--- TASK DETAILS ---
The records below need to be copied in full. Match them exactly.

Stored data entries
┌──

/-- Every entry on the list of station `h` stands as its checks decide it (R98, R100). -/
def State.evaluatedAt (s : State) (h : Handle) : Prop :=
  ∀ st e, s.station? h = some st → e ∈ st.subs → s.decided st e

/-! ## Commands in a ring -/

/-- Nothing that the last boundary has left is due any more, the Port Unit of `p` finds the command `cmd` to take, and its
code is that of `c` (R155, R167). -/
abbrev State.posts (s : State) (p : PortId) (c : Command) (cmd : Cmd) : Prop :=
  s.settled ∧ takeable (s.port p) = some cmd ∧ cmd.code = commandCode c

/-- The command that the Port Unit of `p` takes is `cmd`, a `c`, and it passes the checks of its length, of the port's
role and of the device state (R1, R156). -/
abbrev State.passes (s : State) (p : PortId) (c : Command) (cmd : Cmd) : Prop :=
  s.posts p c cmd ∧ lengthOk c cmd.elements.length = true ∧ permits (s.port p) c = true ∧
    stateRefusal s.device c = none

/-- The row of spec/opcode_table.json by which the Port Unit of `p` takes a command; an OPEN_MATCH is taken at `now`. -/
def rowOf (c : Command) (p : PortId) (now : Instant) : Instr :=
  match c with
  | .declarePort => .declarePort p
  | .setVenue => .setVenue p
  | .openMatch => .openMatch p now
  | .closeMatch => .closeMatch p
  | .readStation => .readStation p
  | .readTicket => .readTicket p
  | .readStream => .readStream p
  | .readCarriage => .readCarriage p
  | .readZone => .readZone p
  | .readCell => .readCell p
  | .associate => .associate p
  | .detach => .detach p
  | .reportLevel => .reportLevel p
  | .claim => .claim p
  | .release => .release p
  | .withdraw => .withdraw p
  | .setSectorPolicy => .setSectorPolicy p
  | .loadTickets => .loadTickets p
  | .admitTicket => .admitTicket p
  | .exitTicket => .exitTicket p
  | .voidTicket => .voidTicket p
  | .setZone => .setZone p
  | .bindTicket => .bindTicket p
  | .unbindTicket => .unbindTicket p
  | .openStream => .openStream p
  | .setStreamRate => .setStreamRate p
  | .closeStream => .closeStream p
  | .subscribe => .subscribe p
  | .unsubscribe => .unsubscribe p
  | .armMoment => .armMoment p

end Sys2Proof.Machine
end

└──

--- ANSWER AREA ---
/-- Every entry on the list of station `h` stands as its checks decide it (R98, R100). -/
def State.evaluatedAt (s : State) (h : Handle) : Prop :=
  ∀ st e, s.station? h = some st → e ∈ st.subs → s.decided st e

/-! ## Commands in a ring -/

/-- Nothing that the last boundary has left is due any more, the Port Unit of `p` finds the command `cmd` to take, and its
code is that of `c` (R155, R167). -/
abbrev State.posts (s : State) (p : PortId) (c : Command) (cmd : Cmd) : Prop :=
  s.settled ∧ takeable (s.port p) = some cmd ∧ cmd.code = commandCode c

/-- The command that the Port Unit of `p` takes is `cmd`, a `c`, and it passes the checks of its length, of the port's
role and of the device state (R1, R156). -/
abbrev State.passes (s : State) (p : PortId) (c : Command) (cmd : Cmd) : Prop :=
  s.posts p c cmd ∧ lengthOk c cmd.elements.length = true ∧ permits (s.port p) c = true ∧
    stateRefusal s.device c = none

/-- The row of spec/opcode_table.json by which the Port Unit of `p` takes a command; an OPEN_MATCH is taken at `now`. -/
def rowOf (c : Command) (p : PortId) (now : Instant) : Instr :=
  match c with
  | .declarePort => .declarePort p
  | .setVenue => .setVenue p
  | .openMatch => .openMatch p now
  | .closeMatch => .closeMatch p
  | .readStation => .readStation p
  | .readTicket => .readTicket p
  | .readStream => .readStream p
  | .readCarriage => .readCarriage p
  | .readZone => .readZone p
  | .readCell => .readCell p
  | .associate => .associate p
  | .detach => .detach p
  | .reportLevel => .reportLevel p
  | .claim => .claim p
  | .release => .release p
  | .withdraw => .withdraw p
  | .setSectorPolicy => .setSectorPolicy p
  | .loadTickets => .loadTickets p
  | .admitTicket => .admitTicket p
  | .exitTicket => .exitTicket p
  | .voidTicket => .voidTicket p
  | .setZone => .setZone p
  | .bindTicket => .bindTicket p
  | .unbindTicket => .unbindTicket p
  | .openStream => .openStream p
  | .setStreamRate => .setStreamRate p
  | .closeStream => .closeStream p
  | .subscribe => .subscribe p
  | .unsubscribe => .unsubscribe p
  | .armMoment => .armMoment p

end Sys2Proof.Machine
end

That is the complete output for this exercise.